**Assigned task**
Which of the lines below mention the word "reference"? Pull each one out.

**Data for the task**
┄┄┄┄┄┄

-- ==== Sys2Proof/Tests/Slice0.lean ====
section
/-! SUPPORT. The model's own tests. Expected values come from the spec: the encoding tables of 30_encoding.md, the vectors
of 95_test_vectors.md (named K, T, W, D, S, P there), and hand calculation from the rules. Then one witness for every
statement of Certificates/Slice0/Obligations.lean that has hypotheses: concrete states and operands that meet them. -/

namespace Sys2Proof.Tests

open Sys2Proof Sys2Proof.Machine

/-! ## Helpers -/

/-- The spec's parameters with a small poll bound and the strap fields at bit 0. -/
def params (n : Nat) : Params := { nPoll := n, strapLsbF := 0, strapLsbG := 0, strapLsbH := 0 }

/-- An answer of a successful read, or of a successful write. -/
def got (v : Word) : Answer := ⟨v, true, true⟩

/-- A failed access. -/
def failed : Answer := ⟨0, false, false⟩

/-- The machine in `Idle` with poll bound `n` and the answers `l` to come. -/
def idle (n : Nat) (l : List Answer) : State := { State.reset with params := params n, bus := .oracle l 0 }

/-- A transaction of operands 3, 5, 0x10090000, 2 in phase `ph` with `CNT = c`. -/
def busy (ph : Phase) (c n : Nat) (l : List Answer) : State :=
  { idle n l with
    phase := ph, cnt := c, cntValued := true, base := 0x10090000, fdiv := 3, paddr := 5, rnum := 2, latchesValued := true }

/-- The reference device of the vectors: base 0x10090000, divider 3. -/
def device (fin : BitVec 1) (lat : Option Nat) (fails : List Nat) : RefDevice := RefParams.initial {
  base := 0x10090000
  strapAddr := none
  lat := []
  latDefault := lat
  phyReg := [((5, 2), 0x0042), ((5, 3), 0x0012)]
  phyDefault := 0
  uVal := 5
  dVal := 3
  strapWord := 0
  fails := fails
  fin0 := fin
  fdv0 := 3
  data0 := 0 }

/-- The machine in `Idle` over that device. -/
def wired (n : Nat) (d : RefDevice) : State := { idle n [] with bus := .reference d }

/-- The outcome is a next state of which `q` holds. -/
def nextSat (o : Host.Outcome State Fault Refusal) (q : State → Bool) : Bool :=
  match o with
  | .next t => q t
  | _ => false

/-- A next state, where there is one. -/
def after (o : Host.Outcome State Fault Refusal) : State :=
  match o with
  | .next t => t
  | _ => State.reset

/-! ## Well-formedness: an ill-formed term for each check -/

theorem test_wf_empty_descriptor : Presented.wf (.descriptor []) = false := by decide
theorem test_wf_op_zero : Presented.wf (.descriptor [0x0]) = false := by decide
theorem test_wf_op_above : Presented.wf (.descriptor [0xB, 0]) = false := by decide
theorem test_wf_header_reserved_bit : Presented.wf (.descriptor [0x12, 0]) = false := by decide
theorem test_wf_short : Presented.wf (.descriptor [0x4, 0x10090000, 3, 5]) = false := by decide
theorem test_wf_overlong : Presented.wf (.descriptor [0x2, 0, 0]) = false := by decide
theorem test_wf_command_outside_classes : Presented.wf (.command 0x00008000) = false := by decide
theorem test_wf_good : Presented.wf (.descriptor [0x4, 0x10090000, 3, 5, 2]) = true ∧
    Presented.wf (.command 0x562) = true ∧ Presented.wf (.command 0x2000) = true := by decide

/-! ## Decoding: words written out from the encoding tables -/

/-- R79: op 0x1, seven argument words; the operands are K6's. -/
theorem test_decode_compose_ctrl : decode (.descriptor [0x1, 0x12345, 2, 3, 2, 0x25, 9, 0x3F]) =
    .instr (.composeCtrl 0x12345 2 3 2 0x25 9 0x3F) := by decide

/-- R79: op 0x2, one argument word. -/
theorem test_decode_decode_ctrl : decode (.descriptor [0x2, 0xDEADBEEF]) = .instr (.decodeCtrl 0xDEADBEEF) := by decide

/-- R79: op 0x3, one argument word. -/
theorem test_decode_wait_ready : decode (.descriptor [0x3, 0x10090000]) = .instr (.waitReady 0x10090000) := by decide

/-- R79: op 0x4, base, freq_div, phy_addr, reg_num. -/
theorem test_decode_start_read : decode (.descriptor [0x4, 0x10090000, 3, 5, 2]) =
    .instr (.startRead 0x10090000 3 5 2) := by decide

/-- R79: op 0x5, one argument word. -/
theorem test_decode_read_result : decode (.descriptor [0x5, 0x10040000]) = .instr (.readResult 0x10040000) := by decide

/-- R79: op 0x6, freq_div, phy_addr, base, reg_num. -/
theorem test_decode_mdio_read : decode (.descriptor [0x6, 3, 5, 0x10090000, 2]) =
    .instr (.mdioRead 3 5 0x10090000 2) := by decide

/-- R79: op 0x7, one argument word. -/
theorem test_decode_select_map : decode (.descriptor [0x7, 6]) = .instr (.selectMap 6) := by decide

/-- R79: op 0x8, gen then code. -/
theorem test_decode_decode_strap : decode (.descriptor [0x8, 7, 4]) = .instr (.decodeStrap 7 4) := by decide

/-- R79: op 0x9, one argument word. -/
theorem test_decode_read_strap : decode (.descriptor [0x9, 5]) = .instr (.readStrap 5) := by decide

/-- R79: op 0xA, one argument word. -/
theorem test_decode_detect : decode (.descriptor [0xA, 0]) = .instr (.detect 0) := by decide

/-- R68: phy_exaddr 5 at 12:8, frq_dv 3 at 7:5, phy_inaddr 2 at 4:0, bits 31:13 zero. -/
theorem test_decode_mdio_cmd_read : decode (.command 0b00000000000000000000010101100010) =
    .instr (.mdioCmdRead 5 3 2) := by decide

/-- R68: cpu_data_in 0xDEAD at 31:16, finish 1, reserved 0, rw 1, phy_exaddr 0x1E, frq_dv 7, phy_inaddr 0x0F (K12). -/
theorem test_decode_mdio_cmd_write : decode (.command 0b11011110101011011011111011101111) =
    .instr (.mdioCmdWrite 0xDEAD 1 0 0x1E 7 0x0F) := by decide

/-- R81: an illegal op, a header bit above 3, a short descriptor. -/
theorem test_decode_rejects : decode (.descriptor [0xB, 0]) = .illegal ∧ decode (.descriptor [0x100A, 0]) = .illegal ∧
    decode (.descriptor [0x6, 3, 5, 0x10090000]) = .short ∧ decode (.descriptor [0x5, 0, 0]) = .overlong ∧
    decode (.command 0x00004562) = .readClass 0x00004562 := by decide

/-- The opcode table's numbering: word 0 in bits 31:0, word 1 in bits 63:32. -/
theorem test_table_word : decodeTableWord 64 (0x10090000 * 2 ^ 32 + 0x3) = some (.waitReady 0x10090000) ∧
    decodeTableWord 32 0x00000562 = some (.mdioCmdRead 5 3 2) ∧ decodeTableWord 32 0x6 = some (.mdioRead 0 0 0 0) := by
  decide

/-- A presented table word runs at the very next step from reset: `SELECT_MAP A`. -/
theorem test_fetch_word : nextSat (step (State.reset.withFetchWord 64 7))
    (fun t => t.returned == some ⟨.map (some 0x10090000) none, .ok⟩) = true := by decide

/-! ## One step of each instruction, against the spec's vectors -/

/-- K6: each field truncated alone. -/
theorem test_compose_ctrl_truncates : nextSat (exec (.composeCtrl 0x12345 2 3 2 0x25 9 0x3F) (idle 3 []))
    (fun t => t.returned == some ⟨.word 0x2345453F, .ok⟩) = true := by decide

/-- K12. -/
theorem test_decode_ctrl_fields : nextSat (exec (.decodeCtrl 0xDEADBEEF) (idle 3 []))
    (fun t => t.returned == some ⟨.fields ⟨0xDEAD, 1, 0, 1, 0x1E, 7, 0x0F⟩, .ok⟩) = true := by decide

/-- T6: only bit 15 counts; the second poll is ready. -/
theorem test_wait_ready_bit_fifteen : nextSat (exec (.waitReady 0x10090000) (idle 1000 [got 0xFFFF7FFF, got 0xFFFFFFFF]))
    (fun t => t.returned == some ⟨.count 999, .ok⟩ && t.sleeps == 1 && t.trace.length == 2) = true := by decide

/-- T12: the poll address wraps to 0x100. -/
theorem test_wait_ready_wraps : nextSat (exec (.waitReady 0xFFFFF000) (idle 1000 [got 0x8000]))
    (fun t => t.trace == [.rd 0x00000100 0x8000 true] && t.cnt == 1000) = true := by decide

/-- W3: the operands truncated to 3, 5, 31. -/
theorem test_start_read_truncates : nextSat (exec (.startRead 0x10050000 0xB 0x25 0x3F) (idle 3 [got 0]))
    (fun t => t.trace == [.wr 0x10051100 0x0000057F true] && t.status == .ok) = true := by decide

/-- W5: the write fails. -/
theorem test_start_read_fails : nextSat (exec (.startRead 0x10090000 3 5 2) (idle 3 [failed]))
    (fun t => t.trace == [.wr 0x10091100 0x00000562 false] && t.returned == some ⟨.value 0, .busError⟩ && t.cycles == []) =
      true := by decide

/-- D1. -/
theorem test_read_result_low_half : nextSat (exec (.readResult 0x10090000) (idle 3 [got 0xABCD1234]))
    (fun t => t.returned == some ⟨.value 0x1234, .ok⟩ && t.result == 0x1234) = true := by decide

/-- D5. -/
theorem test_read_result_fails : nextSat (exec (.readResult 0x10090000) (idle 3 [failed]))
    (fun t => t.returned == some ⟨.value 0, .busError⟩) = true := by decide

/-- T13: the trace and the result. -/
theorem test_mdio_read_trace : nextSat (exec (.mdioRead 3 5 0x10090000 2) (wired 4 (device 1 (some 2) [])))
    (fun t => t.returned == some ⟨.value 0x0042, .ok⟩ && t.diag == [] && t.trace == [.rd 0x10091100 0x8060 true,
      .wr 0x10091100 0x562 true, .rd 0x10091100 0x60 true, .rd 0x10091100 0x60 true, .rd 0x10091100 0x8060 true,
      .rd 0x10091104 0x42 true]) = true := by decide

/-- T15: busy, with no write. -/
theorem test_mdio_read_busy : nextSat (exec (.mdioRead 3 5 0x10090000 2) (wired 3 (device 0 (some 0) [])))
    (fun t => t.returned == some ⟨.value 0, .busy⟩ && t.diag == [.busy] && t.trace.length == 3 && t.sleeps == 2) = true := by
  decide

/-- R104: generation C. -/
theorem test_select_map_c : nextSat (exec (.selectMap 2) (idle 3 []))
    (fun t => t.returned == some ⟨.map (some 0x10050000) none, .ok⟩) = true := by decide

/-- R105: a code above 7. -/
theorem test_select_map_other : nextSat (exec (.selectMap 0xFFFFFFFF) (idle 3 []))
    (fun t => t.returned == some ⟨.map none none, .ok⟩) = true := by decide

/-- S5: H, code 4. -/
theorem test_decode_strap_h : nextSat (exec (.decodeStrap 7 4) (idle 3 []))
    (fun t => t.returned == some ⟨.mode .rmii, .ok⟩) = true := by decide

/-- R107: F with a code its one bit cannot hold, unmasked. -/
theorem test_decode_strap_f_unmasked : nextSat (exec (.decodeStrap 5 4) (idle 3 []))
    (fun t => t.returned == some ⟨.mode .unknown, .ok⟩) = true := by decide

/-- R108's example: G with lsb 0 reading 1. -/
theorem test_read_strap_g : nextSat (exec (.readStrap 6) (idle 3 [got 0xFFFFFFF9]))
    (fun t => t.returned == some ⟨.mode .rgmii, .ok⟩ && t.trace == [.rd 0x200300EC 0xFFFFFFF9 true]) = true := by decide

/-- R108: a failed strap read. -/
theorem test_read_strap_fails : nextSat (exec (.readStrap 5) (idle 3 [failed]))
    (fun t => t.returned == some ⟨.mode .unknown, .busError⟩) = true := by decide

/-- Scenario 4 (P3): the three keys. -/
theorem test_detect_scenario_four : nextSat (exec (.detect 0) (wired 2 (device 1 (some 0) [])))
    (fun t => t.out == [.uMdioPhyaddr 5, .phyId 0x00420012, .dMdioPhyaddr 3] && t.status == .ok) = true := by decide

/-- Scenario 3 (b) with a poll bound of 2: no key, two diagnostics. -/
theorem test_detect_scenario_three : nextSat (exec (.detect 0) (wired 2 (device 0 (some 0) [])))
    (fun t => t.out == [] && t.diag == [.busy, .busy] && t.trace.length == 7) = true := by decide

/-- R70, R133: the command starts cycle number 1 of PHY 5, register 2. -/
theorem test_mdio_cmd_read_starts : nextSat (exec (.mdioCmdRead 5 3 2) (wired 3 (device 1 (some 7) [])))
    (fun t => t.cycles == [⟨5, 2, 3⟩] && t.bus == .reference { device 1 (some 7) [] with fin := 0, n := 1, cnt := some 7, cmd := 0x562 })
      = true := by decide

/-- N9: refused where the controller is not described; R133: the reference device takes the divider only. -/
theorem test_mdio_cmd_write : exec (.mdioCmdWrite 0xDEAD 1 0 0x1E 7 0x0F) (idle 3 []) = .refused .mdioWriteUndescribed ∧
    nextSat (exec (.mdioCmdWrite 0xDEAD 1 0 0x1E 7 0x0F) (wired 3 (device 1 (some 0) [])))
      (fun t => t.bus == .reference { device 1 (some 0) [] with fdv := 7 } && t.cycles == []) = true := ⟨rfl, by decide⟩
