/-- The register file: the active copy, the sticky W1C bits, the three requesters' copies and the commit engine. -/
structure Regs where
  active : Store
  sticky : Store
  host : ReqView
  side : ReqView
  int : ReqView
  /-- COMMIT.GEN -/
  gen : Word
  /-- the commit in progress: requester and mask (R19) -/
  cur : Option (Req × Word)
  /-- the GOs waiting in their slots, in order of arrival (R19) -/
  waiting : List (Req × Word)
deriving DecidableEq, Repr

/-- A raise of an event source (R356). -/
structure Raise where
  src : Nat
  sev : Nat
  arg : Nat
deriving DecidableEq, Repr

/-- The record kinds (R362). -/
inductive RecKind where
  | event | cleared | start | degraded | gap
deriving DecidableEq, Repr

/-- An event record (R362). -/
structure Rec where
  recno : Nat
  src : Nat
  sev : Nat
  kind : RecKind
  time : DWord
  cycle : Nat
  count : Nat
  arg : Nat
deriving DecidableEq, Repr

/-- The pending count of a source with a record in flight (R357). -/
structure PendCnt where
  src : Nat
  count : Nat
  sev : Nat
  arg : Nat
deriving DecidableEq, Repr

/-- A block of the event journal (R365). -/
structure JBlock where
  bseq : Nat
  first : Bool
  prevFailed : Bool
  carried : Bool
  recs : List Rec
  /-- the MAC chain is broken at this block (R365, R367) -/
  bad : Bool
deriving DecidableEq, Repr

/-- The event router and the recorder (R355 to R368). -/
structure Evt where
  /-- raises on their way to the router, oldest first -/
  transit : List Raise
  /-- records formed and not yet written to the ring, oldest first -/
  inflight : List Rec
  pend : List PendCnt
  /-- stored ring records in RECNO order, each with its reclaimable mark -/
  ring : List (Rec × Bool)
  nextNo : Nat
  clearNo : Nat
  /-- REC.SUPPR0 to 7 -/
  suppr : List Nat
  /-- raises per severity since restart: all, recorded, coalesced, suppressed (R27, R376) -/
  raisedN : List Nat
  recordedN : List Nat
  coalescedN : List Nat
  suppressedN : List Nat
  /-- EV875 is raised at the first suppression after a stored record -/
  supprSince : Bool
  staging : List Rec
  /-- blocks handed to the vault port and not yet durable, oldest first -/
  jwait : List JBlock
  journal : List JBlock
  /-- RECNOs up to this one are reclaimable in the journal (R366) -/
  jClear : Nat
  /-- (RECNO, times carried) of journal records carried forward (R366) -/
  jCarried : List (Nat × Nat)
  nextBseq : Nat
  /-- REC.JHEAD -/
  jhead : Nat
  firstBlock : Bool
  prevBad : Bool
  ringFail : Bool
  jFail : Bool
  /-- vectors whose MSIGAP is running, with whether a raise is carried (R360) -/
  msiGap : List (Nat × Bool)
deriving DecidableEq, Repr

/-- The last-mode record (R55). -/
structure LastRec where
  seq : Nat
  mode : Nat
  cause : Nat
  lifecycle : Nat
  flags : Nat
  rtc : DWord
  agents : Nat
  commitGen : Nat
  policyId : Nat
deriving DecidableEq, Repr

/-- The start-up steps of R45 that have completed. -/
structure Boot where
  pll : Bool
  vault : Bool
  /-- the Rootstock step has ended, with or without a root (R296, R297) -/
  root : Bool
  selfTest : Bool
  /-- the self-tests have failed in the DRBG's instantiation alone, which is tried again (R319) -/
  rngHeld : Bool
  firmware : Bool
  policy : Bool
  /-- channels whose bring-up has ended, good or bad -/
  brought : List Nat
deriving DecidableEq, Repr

┄┄┄┄┄┄

**Exercise output**
/-- The reference device of the vectors: base 0x10090000, divider 3. -/
def wired (n : Nat) (d : RefDevice) : State := { idle n [] with bus := .reference d }
    (fun t => t.cycles == [⟨5, 2, 3⟩] && t.bus == .reference { device 1 (some 7) [] with fin := 0, n := 1, cnt := some 7, cmd := 0x562 })
/-- N9: refused where the controller is not described; R133: the reference device takes the divider only. -/
      (fun t => t.bus == .reference { device 1 (some 0) [] with fdv := 7 } && t.cycles == []) = true := ⟨rfl, by decide⟩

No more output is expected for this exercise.